• [REQUIRED ACTION]
Answer with the exact lines of the following material from the one containing "st s).fresh = s.fresh := rfl" through the one containing "s).phase = .unconfigured := rfl", both end lines included.

• [RECORDS TO USE]
---
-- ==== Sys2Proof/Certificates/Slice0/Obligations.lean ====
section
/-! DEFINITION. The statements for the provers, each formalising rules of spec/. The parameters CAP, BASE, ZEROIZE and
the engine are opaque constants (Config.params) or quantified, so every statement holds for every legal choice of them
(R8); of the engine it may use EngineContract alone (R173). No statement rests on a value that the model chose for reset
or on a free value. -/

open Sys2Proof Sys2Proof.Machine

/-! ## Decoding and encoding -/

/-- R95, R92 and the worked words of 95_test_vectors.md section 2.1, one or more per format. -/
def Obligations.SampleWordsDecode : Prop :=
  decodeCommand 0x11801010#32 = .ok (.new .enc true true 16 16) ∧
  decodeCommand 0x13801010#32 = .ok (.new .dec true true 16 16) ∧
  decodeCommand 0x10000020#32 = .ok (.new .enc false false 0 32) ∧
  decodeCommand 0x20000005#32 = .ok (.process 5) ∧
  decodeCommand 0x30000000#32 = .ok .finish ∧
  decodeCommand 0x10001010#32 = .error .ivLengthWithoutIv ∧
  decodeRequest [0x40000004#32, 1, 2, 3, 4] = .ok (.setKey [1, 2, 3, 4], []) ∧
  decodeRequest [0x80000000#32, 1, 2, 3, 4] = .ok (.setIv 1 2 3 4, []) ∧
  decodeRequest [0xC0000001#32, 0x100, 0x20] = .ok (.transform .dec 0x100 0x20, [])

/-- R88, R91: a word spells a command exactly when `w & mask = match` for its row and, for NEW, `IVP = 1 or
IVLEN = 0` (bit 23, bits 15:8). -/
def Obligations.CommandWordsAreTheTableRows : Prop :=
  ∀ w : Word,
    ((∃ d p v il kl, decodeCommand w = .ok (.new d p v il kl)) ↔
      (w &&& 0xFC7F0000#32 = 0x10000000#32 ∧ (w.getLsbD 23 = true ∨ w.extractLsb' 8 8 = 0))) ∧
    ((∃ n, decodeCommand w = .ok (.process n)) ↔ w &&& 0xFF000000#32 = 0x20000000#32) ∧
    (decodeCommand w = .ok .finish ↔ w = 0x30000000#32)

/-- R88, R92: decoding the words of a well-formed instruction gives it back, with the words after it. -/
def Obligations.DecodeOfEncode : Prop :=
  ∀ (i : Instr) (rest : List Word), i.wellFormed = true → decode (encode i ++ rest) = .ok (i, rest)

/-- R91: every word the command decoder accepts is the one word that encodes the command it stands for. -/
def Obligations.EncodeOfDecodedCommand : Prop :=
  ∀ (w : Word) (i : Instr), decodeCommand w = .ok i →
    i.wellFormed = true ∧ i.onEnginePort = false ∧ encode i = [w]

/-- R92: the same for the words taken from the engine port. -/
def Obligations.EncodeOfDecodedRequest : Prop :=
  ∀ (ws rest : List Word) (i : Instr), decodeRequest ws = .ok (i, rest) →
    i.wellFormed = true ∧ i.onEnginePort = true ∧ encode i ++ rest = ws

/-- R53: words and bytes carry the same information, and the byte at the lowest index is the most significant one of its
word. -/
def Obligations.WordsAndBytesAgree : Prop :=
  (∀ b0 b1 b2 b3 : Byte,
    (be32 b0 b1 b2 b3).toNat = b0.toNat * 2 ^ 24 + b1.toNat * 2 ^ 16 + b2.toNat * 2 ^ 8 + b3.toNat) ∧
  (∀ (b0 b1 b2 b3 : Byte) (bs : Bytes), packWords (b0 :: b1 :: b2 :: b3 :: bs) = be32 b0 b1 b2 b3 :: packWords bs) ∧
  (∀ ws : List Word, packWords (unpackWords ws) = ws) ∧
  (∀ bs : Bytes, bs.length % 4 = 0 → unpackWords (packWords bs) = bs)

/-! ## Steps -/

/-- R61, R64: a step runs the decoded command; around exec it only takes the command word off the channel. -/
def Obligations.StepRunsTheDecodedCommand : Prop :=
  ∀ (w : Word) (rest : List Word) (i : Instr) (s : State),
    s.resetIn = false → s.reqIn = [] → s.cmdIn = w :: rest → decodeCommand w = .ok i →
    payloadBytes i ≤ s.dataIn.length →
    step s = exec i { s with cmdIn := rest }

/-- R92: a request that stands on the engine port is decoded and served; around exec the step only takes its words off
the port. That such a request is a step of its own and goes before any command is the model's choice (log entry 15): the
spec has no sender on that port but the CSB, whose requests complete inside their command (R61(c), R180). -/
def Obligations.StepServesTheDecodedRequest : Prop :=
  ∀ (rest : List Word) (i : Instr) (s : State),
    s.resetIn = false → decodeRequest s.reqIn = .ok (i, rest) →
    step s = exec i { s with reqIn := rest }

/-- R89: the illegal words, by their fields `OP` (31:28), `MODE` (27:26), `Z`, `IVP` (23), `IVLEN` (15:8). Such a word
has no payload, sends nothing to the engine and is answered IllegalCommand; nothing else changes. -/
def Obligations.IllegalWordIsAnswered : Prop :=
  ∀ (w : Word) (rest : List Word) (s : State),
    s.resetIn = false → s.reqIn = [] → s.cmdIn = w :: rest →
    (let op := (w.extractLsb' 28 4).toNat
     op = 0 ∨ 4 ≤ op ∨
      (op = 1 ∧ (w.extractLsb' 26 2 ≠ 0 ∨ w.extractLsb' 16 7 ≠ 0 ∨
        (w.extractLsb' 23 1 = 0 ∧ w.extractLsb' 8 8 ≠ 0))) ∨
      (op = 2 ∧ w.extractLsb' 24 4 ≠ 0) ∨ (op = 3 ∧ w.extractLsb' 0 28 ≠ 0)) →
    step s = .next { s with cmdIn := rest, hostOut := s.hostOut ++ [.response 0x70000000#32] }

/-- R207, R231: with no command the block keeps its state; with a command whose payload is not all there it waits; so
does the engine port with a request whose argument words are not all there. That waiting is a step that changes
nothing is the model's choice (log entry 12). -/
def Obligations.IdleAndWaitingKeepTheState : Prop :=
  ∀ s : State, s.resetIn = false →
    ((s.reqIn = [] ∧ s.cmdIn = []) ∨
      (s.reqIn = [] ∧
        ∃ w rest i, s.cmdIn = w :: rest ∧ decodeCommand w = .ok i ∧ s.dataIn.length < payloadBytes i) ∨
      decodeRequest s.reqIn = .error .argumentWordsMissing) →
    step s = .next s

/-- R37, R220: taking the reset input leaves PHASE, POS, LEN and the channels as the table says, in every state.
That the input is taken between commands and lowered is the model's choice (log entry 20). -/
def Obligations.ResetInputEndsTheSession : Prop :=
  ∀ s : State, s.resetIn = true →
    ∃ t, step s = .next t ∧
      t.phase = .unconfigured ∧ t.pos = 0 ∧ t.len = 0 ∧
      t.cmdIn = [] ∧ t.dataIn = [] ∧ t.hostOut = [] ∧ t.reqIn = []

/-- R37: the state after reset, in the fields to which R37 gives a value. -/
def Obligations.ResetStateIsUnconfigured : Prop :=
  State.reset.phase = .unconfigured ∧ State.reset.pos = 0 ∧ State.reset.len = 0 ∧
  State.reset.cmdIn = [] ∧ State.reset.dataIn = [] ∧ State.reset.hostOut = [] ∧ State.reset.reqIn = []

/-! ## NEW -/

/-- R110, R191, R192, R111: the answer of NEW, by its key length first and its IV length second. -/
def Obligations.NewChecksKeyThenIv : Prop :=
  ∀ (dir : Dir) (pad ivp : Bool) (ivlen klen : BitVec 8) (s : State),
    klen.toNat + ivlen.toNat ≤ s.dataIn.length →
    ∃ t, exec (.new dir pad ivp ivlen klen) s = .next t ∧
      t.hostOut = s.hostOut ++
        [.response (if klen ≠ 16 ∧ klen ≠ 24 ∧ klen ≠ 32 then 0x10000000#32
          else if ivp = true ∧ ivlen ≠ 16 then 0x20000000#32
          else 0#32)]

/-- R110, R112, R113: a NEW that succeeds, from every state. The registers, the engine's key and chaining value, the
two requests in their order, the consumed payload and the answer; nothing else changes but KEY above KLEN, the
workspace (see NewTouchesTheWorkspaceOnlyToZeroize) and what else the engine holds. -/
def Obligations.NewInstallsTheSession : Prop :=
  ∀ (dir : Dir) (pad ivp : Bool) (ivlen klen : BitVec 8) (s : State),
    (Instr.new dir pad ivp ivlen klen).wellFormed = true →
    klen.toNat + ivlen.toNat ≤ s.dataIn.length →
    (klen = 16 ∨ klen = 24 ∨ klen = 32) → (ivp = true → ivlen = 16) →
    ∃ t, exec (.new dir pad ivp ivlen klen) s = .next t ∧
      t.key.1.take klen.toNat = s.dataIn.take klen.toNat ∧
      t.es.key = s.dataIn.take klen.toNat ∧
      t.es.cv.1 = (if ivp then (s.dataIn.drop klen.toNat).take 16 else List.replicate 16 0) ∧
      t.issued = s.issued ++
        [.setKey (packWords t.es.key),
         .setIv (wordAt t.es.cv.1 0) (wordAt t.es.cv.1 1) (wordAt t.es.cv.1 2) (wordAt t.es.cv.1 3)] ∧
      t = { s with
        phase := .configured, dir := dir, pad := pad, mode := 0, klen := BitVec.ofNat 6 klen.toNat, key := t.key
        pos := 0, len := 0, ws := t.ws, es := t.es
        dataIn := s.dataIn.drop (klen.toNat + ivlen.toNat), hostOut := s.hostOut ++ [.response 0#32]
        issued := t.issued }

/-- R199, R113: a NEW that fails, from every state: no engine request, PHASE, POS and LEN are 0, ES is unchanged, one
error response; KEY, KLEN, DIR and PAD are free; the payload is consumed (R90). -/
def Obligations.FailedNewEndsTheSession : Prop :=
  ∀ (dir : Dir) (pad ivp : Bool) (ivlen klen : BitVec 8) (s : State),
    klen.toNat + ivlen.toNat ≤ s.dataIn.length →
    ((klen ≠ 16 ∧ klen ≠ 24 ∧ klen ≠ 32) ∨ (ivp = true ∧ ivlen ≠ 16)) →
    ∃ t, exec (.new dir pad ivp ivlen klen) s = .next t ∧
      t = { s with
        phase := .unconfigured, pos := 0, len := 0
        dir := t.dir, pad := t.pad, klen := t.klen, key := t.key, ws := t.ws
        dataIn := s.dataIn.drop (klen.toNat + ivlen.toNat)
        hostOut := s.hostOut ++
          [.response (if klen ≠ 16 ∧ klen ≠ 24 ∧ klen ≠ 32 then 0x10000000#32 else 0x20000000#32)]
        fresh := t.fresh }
---
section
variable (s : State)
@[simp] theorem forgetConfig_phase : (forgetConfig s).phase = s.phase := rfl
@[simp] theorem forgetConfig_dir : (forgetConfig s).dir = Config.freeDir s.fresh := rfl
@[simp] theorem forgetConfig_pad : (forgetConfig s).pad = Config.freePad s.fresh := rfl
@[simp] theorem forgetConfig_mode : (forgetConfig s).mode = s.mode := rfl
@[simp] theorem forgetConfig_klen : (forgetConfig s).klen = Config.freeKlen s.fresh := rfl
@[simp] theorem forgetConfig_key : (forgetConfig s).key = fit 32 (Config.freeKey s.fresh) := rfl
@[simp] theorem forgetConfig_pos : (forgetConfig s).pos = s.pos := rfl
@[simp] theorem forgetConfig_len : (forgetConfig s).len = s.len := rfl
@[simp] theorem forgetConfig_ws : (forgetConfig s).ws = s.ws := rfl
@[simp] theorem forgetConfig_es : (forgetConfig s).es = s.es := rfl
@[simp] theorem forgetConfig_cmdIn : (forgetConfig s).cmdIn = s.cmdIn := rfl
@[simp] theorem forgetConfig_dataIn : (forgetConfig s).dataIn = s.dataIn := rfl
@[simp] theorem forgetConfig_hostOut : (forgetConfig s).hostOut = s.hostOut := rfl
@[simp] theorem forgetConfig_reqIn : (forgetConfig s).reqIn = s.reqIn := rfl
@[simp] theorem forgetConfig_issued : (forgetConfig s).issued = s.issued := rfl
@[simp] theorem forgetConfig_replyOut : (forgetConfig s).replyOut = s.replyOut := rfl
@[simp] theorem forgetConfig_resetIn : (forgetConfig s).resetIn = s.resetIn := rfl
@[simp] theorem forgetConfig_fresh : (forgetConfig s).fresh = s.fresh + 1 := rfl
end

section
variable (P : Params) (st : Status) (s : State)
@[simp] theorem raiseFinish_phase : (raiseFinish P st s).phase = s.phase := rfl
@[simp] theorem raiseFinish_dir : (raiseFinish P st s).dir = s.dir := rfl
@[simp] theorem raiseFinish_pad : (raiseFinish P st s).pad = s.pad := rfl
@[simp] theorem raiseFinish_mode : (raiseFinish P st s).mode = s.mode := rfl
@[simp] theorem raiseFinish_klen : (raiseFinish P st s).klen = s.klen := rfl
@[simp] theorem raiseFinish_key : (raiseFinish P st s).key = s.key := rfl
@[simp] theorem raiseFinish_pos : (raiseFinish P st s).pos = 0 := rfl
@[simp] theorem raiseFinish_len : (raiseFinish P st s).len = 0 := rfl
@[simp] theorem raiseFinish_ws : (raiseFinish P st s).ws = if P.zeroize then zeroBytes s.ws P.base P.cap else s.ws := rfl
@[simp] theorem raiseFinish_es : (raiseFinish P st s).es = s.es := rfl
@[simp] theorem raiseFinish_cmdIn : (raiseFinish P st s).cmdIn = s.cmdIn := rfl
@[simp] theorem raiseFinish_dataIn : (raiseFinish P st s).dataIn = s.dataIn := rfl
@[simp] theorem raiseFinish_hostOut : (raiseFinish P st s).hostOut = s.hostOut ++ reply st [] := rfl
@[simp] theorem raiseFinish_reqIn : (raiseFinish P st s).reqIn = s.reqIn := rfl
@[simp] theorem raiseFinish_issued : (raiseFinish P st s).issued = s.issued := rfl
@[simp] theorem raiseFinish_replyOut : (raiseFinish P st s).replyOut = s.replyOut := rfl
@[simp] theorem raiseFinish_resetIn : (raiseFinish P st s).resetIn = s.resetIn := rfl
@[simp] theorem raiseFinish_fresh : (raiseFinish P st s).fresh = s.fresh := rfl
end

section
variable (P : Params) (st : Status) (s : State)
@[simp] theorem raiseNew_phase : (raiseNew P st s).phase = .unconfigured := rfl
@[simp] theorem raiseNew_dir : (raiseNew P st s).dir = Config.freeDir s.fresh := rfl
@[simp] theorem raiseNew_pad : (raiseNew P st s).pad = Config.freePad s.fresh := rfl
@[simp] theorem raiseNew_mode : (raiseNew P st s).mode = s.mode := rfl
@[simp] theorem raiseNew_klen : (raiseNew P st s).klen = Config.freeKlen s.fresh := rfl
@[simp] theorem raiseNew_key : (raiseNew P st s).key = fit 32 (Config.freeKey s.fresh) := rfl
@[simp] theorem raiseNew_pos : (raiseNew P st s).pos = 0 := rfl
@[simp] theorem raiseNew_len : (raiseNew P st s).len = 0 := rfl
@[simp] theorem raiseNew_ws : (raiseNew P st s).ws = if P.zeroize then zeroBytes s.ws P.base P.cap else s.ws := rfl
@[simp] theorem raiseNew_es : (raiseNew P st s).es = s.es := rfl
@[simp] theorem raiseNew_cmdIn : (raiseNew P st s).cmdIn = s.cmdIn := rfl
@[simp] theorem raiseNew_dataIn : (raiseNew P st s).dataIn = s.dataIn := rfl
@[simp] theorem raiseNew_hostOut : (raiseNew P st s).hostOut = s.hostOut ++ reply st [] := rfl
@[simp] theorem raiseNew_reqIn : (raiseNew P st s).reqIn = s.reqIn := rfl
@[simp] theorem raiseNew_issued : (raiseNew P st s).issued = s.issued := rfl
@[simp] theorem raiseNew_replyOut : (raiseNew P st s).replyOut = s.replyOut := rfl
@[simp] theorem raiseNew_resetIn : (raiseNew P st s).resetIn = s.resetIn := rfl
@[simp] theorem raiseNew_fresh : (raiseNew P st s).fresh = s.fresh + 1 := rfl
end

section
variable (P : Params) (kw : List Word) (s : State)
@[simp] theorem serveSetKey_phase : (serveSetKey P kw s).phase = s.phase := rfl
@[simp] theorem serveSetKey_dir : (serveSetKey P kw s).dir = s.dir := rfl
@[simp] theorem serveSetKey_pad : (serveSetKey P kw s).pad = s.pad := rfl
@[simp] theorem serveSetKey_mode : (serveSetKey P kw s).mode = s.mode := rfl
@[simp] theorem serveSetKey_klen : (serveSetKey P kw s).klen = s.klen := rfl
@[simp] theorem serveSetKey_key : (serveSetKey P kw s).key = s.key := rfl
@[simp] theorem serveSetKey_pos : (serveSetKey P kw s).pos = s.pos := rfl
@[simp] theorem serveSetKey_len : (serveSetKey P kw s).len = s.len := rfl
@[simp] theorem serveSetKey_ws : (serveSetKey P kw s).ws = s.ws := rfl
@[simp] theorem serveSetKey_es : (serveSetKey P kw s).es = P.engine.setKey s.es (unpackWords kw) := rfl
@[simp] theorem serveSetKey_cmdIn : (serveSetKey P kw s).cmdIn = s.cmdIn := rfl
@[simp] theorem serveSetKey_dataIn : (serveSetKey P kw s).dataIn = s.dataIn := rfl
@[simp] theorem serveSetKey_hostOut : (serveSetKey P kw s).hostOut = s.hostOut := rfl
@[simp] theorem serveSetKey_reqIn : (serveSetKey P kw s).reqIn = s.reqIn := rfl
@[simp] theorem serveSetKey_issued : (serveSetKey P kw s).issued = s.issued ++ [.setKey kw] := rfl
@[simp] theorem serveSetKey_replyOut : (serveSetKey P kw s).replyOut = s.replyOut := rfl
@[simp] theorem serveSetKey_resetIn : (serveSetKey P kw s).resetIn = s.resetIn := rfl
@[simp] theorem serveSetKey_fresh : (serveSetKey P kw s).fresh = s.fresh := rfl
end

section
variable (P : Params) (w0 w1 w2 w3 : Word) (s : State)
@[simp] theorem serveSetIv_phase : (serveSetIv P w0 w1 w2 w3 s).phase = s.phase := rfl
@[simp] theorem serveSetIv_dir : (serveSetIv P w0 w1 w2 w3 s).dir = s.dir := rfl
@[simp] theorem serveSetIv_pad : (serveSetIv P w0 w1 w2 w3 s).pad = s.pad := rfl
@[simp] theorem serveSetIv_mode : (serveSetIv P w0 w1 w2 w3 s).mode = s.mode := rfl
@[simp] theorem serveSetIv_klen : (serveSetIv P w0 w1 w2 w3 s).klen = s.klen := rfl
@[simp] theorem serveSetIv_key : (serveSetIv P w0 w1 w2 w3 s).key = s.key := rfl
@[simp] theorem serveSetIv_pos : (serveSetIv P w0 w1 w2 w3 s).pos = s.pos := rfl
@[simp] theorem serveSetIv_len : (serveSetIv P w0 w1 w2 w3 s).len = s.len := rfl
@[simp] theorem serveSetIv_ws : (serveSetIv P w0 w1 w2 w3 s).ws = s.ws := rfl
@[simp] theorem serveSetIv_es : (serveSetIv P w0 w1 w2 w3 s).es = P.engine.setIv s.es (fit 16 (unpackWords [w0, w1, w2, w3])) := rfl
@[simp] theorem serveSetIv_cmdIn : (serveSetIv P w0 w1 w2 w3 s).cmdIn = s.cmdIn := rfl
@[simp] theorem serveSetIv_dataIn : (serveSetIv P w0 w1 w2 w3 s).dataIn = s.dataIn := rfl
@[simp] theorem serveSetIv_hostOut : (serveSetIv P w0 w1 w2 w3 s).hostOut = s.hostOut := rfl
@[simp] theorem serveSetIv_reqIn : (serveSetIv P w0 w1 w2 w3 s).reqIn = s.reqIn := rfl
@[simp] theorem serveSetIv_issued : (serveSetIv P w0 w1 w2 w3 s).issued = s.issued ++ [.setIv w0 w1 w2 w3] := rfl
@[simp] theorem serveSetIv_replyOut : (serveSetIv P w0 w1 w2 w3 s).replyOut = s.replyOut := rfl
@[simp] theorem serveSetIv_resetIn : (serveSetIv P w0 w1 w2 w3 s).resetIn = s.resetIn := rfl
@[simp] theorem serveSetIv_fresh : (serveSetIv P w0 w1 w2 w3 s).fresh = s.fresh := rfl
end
---
• [REPLY]
@[simp] theorem raiseFinish_fresh : (raiseFinish P st s).fresh = s.fresh := rfl
end

section
variable (P : Params) (st : Status) (s : State)
@[simp] theorem raiseNew_phase : (raiseNew P st s).phase = .unconfigured := rfl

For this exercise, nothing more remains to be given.